I no longer need a 3/4 ton Diesel. I only drive it occasionally, less than 2000 miles in the past 3 years.
This is a sport model 4x4 with ~120000 miles on it - barely broken in. Well maintained and cared for.It has the Reese underbed mount for a 5th wheel hitch installed (hitch not included).
I'll list it for $10,000 in Truck Trader but will cut an Outbacker a deal. Central Texas (Austin).

The picture is from 2004, I'll post some more after waxing it today.

Regards, Glenn


----------



## johnp (Mar 15, 2004)

120k thats not even broken in. Damn wish I had a use for it pre emmisions rust free Cummins . Good luck shoould be an easy sell.

John


----------



## Joonbee (Jan 18, 2008)

That will go fast.
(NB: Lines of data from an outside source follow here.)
/-- After a poll that got a byte at 8328: TX_FIRE at 16656. -/
theorem witness_SpacingGuarantee_poll :
    pollsThenSends.Inv ∧ accepted (issueMove small .rxPoll) pollsThenSends = some .rxPoll ∧
    pollsThenSends.transportRead.1 ≠ [] ∧ Move.reset ∉ nextSend ∧
    ∃ s1 s2, perform (issueMove small .rxPoll) pollsThenSends = .next s1 ∧ performAll nextSend s1 = .next s2 ∧
      s2.txFireEnabled = true := by
  refine ⟨?_, by decide, by decide, by decide, _, _, rfl, rfl, by decide⟩
  constructor <;> decide

/-- A pending send on a clock of 32 bits that has wrapped once, 5 microseconds after the last activity. -/
def wrapped : State :=
  { at_ (2 ^ 32 + 5) (busy idle) with cfg := { small with timeW := 32 } }

theorem witness_BoundedWait :
    wrapped.Inv ∧ wrapped.block.txWait = true ∧ Move.fire ∉ [Move.clock (2 ^ 32 + 8333)] ∧
    Move.reset ∉ [Move.clock (2 ^ 32 + 8333)] ∧
    performAll [.clock (2 ^ 32 + 8333)] wrapped = .next (at_ (2 ^ 32 + 8333) wrapped) ∧
    wrapped.clock + wrapped.cfg.guardMult * wrapped.pspace = (at_ (2 ^ 32 + 8333) wrapped).clock ∧
    wrapped.elapsed wrapped.block.tLastAct + ((at_ (2 ^ 32 + 8333) wrapped).clock - wrapped.clock) < 2 ^ wrapped.cfg.timeW := by
  refine ⟨?_, by decide, by decide, by decide, rfl, by decide, by decide⟩
  constructor <;> decide

/-- A pending send with RESET_GATE = open and no activity, whose transport takes nothing. -/
def openSend : State :=
  { taking 0 (busy idle) with
    cfg := { small with resetGate := .opened }
    block := { (busy idle).block with actValid := false } }

/-- TX_FIRE, then the Clock one microsecond at a time. -/
def endlessMoves : Nat → Move
  | 0     => .fire
  | n + 1 => .clock (n + 1)

/-- The states of `endlessMoves`. -/
def endlessRun : Nat → State
  | 0     => openSend
  | n + 1 => at_ n openSend.sequencerTurn

theorem endlessRun_idle (n : Nat) : (endlessRun (n + 1)).block.txWait = false := rfl

theorem witness_PendingSendEndsByFireOrReset :
    AgentRun endlessMoves endlessRun ∧ ClockUnbounded endlessRun ∧ FireWeaklyFair endlessMoves endlessRun ∧
    (endlessRun 0).block.txWait = true ∧ ∀ m, (endlessRun m).txGateOpen = true := by
  refine ⟨?_, fun t => ⟨t + 2, Nat.lt_succ_self t⟩, ?_, rfl, ?_⟩
  · intro n
    cases n with
    | zero => rfl
    | succ n =>
      have h : ¬(n + 1 < n) := by omega
      simp [endlessMoves, endlessRun, perform, clockStep, at_, h]
  · intro n h
    have := h (n + 1) (by omega)
    rw [State.txFireEnabled, endlessRun_idle] at this
    cases this
  · rintro (_ | n) <;> rfl

/-- A frame sent whole and then delivered in `pieces`. -/
theorem witness_SendThenReceiveRoundTrip :
    (sender 4).txFireEnabled = true ∧ (sender 4).block.payload = [0x11#8, 0x03#8] ∧ ((sender 4).transportWrite 4).1 = 4 ∧
    (∃ a' e, perform .fire (sender 4) = .next a' ∧ a'.line = (sender 4).line ++ [e] ∧ pieces.flatMap Prod.snd = e.bytes) ∧
    [0x11#8, 0x03#8].length ≤ (receiver pieces).cfg.foutCap ∧ Delivers pieces 8347 := by
  refine ⟨by decide, by decide, by decide, ?_, by decide, pieces_delivered⟩
  exact ⟨_, { time := 8328, bytes := [0x11#8, 0x03#8, 0x4D#8, 0xE1#8] }, rfl, by decide +kernel, by decide⟩

/-- A sender of the one-byte payload [11], the boundary of a frame that is discarded as short. -/
def shortSender : State := at_ 8328 (taking 3 (busy (loaded [0x11#8] idle)))

theorem witness_SendThenReceiveRoundTrip_short :
    shortSender.txFireEnabled = true ∧ shortSender.block.payload = [0x11#8] ∧ (shortSender.transportWrite 3).1 = 3 ∧
    (∃ a' e, perform .fire shortSender = .next a' ∧ a'.line = shortSender.line ++ [e] ∧
      shortPieces.flatMap Prod.snd = e.bytes) ∧
    [0x11#8].length ≤ (receiver shortPieces).cfg.foutCap ∧ Delivers shortPieces 4184 := by
  refine ⟨by decide, by decide, by decide, ?_, by decide, shortPieces_delivered⟩
  exact ⟨_, { time := 8328, bytes := [0x11#8, 0x7F#8, 0x4C#8] }, rfl, by decide +kernel, by decide⟩

/-- The ends of each range of the register map, and of FRAME_DATA for these parameters (6 bytes, 2 words). -/
theorem witness_register_offsets :
    idle.cfg.legal = true ∧ idle.cfg.foutWords = 2 ∧
    ∀ off ∈ [0x000, 0x004, 0x028, 0x02C, 0x0FC, 0x100, 0x104, 0x108, 0xFFC], off < 4096 ∧ off % 4 = 0 := by decide
theorem witness_FrameDataWindow : small.legal = true ∧ 0 < small.foutWords ∧ 1 < small.foutWords ∧ 3 < 4 := by decide
theorem witness_StatusRegister : 0 < 32 ∧ 3 < 32 ∧ 4 < 32 ∧ 7 < 32 ∧ 8 < 32 ∧ 15 < 32 ∧ 16 < 32 ∧ 31 < 32 := by decide
/-- A move for each case of EventsOfOneMove, all of which answer. -/
theorem witness_EventsOfOneMove :
    ∀ p ∈ [(Move.reset, idle), (wrMove small 0x004 0#32, idle), (.clock 1, idle), (cmdWrite small 5#32, idle),
        (wrMove small 0x010 1#32, busy idle), (issueMove small .rxPoll, shortCandidate),
        (issueMove small (.txPush 9#8), loaded [1#8, 2#8, 3#8, 4#8] idle), (.fire, sender 1)],
      look (fun _ => true) (perform p.1 p.2) = some true := by decide
theorem witness_NarrowOrMisalignedFaults : 0xFFF < 4096 ∧ (1 ≠ 4 ∨ 0xFFF % 4 ≠ 0) ∧ (4 ≠ 4 ∨ 2 % 4 ≠ 0) := by decide
theorem witness_OutsideWindowFaults : 0xFFF < idle.cfg.base ∧ idle.cfg.base + 4096 ≤ 0x2000 := by decide
/-- A flag that a STATUS write clears, and a result that a poll changes. -/
theorem witness_FlagsFallOnlyByHostOrReset :
    (∃ t, perform (wrMove small 0x004 0x00008000#32) (idle.onBlock (·.raise .cmdErr)) = .next t ∧
      (idle.onBlock (·.raise .cmdErr)).block.sticky.getLsbD 7 = true ∧ t.block.sticky.getLsbD 7 = false) ∧
    ∃ t, perform (issueMove small .rxPoll) (reading [] idle) = .next t ∧ t.block.rxResult ≠ (reading [] idle).block.rxResult :=
  ⟨⟨_, rfl, by decide, by decide⟩, ⟨_, rfl, by decide⟩⟩
theorem witness_StepKeepsInv : sendsTwice.Inv ∧ ∃ t, step { sendsTwice with script := [.fire] } = .next t :=
  ⟨sendsTwice_inv, ⟨_, rfl⟩⟩
theorem witness_UnreadBytesNeverObserved :
    idle.Inv ∧ SameButUnread idle (idle.onBlock fun b => { b with
      pend := List.replicate 8 0xEE#8, txb := List.replicate 4 0xEE#8, fout := List.replicate 6 0xEE#8 }) :=
  ⟨idle_inv, rfl, by decide, by decide, by decide, by decide⟩

/-- The send of an empty payload, whose gate has just opened. -/
theorem witness_GateAndHold_emptyPayload :
    (at_ 8328 (taking 2 (busy idle))).block.txLen = 0 ∧ (at_ 8328 (taking 2 (busy idle))).txFireEnabled = true ∧
    ((at_ 8328 (taking 2 (busy idle))).transportWrite 2).1 = 2 := by decide

/-- V-TX-4 and WAIT_IDLE: BUSY is read once, TX_FIRE comes between, and the second read ends the program. -/
theorem test_waitIdle :
    (∃ t, runHost (waitIdle small) [[], [.fire], []] [] (sender 4) = .next ([0x00000001#32, 0x00000100#32], t)) ∧
    waitIdle small [0x00000001#32] ≠ none ∧ waitIdle small [0x00000001#32, 0x00000100#32] = none :=
  ⟨⟨_, rfl⟩, by decide, by decide⟩

theorem witness_WaitIdleAndReadFrame_wait :
    (∃ u, performAll [.fire] (sender 4) = .next u ∧ u.block.txWait = false) ∧
    (∃ u, performAll [] (sender 4) = .next u ∧ u.block.txWait = true) ∧
    ∃ seen t, runHost (waitIdle (sender 4).cfg) [[], [.fire], []] [] (sender 4) = .next (seen, t) ∧
      waitIdle (sender 4).cfg seen = none :=
  ⟨⟨_, rfl, rfl⟩, ⟨_, rfl, rfl⟩, _, _, rfl, rfl⟩
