-- ==== Sys2Proof/Machine/Status.lean ====
section
/-! DEFINITION. The status codes of R360, the notification codes of R364 and R415, and small bit-field helpers (R6). -/

namespace Sys2Proof.Machine

open Sys2Proof

/-- A status code (R360). -/
abbrev Status := BitVec 16

def stOk : Status := 0x0000
def stAlreadyDone : Status := 0x0001
def stAborted : Status := 0x0002
def stPartial : Status := 0x0003
def stBusy : Status := 0x0010
def stBadParam : Status := 0x0011
def stNotPresent : Status := 0x0012
def stDenied : Status := 0x0013
def stFenced : Status := 0x0014
def stImageLocked : Status := 0x0015
def stFateConflict : Status := 0x0016
def stPoisoned : Status := 0x0017
def stVersionMismatch : Status := 0x0018
def stInternal : Status := 0x00FF

/-- Bits [hi:lo] of a word, as a number. -/
def bits {n : Nat} (x : BitVec n) (hi lo : Nat) : Nat := x.toNat / 2 ^ lo % 2 ^ (hi + 1 - lo)

/-- Bit n of a word. -/
def bit {n : Nat} (x : BitVec n) (i : Nat) : Bool := x.getLsbD i

/-- `x` with bits [hi:lo] replaced by `v`. -/
def setBits {n : Nat} (x : BitVec n) (hi lo v : Nat) : BitVec n :=
  let w := hi + 1 - lo
  let m : BitVec n := BitVec.ofNat n ((2 ^ w - 1) * 2 ^ lo)
  (x &&& ~~~ m) ||| BitVec.ofNat n (v % 2 ^ w * 2 ^ lo)

/-- A natural number as a register word. -/
def w32 (n : Nat) : W32 := BitVec.ofNat 32 n

/-- The bit `b` at position `k` of a word. -/
def flag (b : Bool) (k : Nat) : Nat := if b then 2 ^ k else 0

/-- The low and high register words of a 64-bit value. -/
def lo32 (x : W64) : W32 := x.setWidth 32
def hi32 (x : W64) : W32 := (x >>> 32).setWidth 32

/-- Two register words as a 64-bit value, low word first (R7). -/
def join64 (lo hi : W32) : W64 := hi ++ lo

/-- The number of set bits among the low `n` bits. -/
def popcount (n x : Nat) : Nat := ((List.range n).filter fun i => x.testBit i).length

/-- The positions of the set bits among the low `n` bits, ascending. -/
def bitList (n x : Nat) : List Nat := (List.range n).filter fun i => x.testBit i

end Sys2Proof.Machine
end

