-- ==== Sys2Proof/Machine/CollUnit.lean ====
section
/-! DEFINITION. The state of the collective engines (R176 to R179, R293 to R329). Every field's default is its value after a
whole-module reset. -/

namespace Sys2Proof.Machine

open Sys2Proof

/-- A move descriptor in execution (R178): its address and 32 bytes, the packets not yet answered, the first status not OK, and
whether the ring was enabled anew since it started. -/
structure MvRun where
  addr : Nat
  desc : BitVec 256
  left : Nat := 0
  status : BitVec 16 := 0
  stale : Bool := false
  deriving DecidableEq, Repr

/-- A move ring (R176, R179). -/
structure MvRing where
  ctrl : W32 := 0
  baseLo : W32 := 0
  baseHi : W32 := 0
  size : BitVec 16 := 0
  tail : BitVec 16 := 0
  head : BitVec 16 := 0
  owed : BitVec 16 := 0
  lastBad : BitVec 16 := 0
  done : W32 := 0
  raises : BitVec 13 := 0
  run : Option MvRun := none
  deriving DecidableEq, Repr

/-- A reduction descriptor in execution (R294): a number that names it among those of its list, its address and 64 bytes, its
packets not yet answered, the first status not OK, the narrow data that a GATHER has accepted, by byte offset, and whether
the list was enabled anew since it started. -/
structure DRun where
  id : Nat
  addr : Nat
  desc : BitVec 512
  left : Nat := 0
  status : BitVec 16 := 0
  got : SMap (List MB) := []
  stale : Bool := false
  deriving DecidableEq, Repr

/-- A reduction list (R293, R294, R328). `next` is the descriptor of the occurrence in service that starts next; `runs` are
those in execution. -/
structure RList where
  ctrl : W32 := 0
  baseLo : W32 := 0
  baseHi : W32 := 0
  len : BitVec 16 := 0
  owed : BitVec 16 := 0
  lastBad : BitVec 16 := 0
  done : W32 := 0
  raises : BitVec 13 := 0
  next : BitVec 16 := 0
  runs : List DRun := []
  deriving DecidableEq, Repr

/-- A collective engine: its move rings, lots (R178) and reduction lists. -/
structure Ce where
  rings : SMap MvRing := []
  lots : SMap Bool := []
  lists : SMap RList := []
  deriving DecidableEq, Repr

/-- A job entry (R298, R299, R328). `waived` counts the CLOSEs waived for the step; `optRaised` that the optimiser has raised
OPT_EVENT since the job entered COMMITTING. -/
structure Job where
  cfg : W32 := 0
  st : BitVec 3 := 0
  closes : BitVec 16 := 0
  waived : Nat := 0
  armFailed : Bool := false
  scanned : Bool := false
  stepAbort : Bool := false
  bufLo : W32 := 0
  bufHi : W32 := 0
  blocks : BitVec 28 := 0
  cntLo : W32 := 0
  cntHi : W32 := 0
  expvLo : W32 := 0
  expvHi : W32 := 0
  opt : W32 := 0
  version : W32 := 0
  step : W32 := 0
  closeSum : W32 := 0
  rescales : W32 := 0
  bad : W32 := 0
  optRaised : Bool := false
  /-- The arming in progress zeroes the buffer. -/
  armZero : Bool := false
  deriving DecidableEq, Repr

/-- A packet of blocks that a close group has sent (R306): the half whose CE sent it, destination, class,
jobs, form, where the blocks stand in the local job's buffer and at the owner, and the descriptor that sent it. -/
structure SentBlocks where
  half : BitVec 1
  dev : DevId
  cls : BitVec 3
  job : Byte
  ljob : Byte
  form : BitVec 2
  local_ : VA
  remote : VA
  blocks : Nat
  count : W32
  who : Issuer
  deriving DecidableEq, Repr

/-- A close group (R306, R314, R328): its registers, whether it was dropped and whether the step used it, the packets it has
sent, and its retractions, VOIDs and CLOSEs not yet acknowledged. -/
structure Cg where
  expect : BitVec 16 := 0
  st : BitVec 3 := 0
  done : BitVec 16 := 0
  dropped : Bool := false
  used : Bool := false
  sent : List SentBlocks := []
  retracts : Nat := 0
  voids : Nat := 0
  closes : Nat := 0
  deriving DecidableEq, Repr

/-- The commit tree's state (R318 to R321, R328): the registers, the recorded children, the children waived, what their UPs
added up to, the UP last sent (STEP_ABORT, devices, drops), and STEP_ABORT and CVER of the outcome that waits for its mark. -/
structure Commit where
  cfg : W32 := 0xFFFF0002
  st : BitVec 3 := 0
  ups : BitVec 16 := 0
  late : Bool := false
  lastAborted : Bool := false
  abortOwn : Bool := false
  step : W32 := 0
  cver : W32 := 0
  event : W32 := 0
  mark : W64 := 0
  drops : W32 := 0
  children : List DevId := []
  waived : Nat := 0
  subAbort : Bool := false
  subDevs : W32 := 0
  subDrops : W32 := 0
  upOut : Option (Bool × W32 × W32) := none
  outAbort : Bool := false
  outCver : W32 := 0
  /-- An UP of the step is not yet acknowledged. -/
  upWait : Bool := false
  deriving DecidableEq, Repr

/-- The collective block: the CEs by half, the job table, the close groups, the commit state, and the counts of R329. -/
structure Coll where
  ces : SMap Ce := []
  jobs : SMap Job := []
  cgs : SMap Cg := []
  commit : Commit := {}
  /-- Job entries whose optimiser token is held back (R339). -/
  heldJobs : List Nat := []
  counts : SMap W32 := []
  deriving DecidableEq, Repr

end Sys2Proof.Machine
end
Those are sought after trucks. Gonna forward to a buddy right now.

Good luck.


----------



## GlenninTexas (Aug 11, 2004)

Put the truck on Autotrader last evening about 7:30. By 4pm this afternoon I had8 voicemails and 4 emails. I sold it for what I was asking to the first guy that showed up. Sweet.

Regards, Glenn


----------



## Joonbee (Jan 18, 2008)

GlenninTexas said:


> Put the truck on Autotrader last evening about 7:30. By 4pm this afternoon I had8 voicemails and 4 emails. I sold it for what I was asking to the first guy that showed up. Sweet.
> 
> Regards, Glenn


 Glad to say I told ya so







Congrats


----------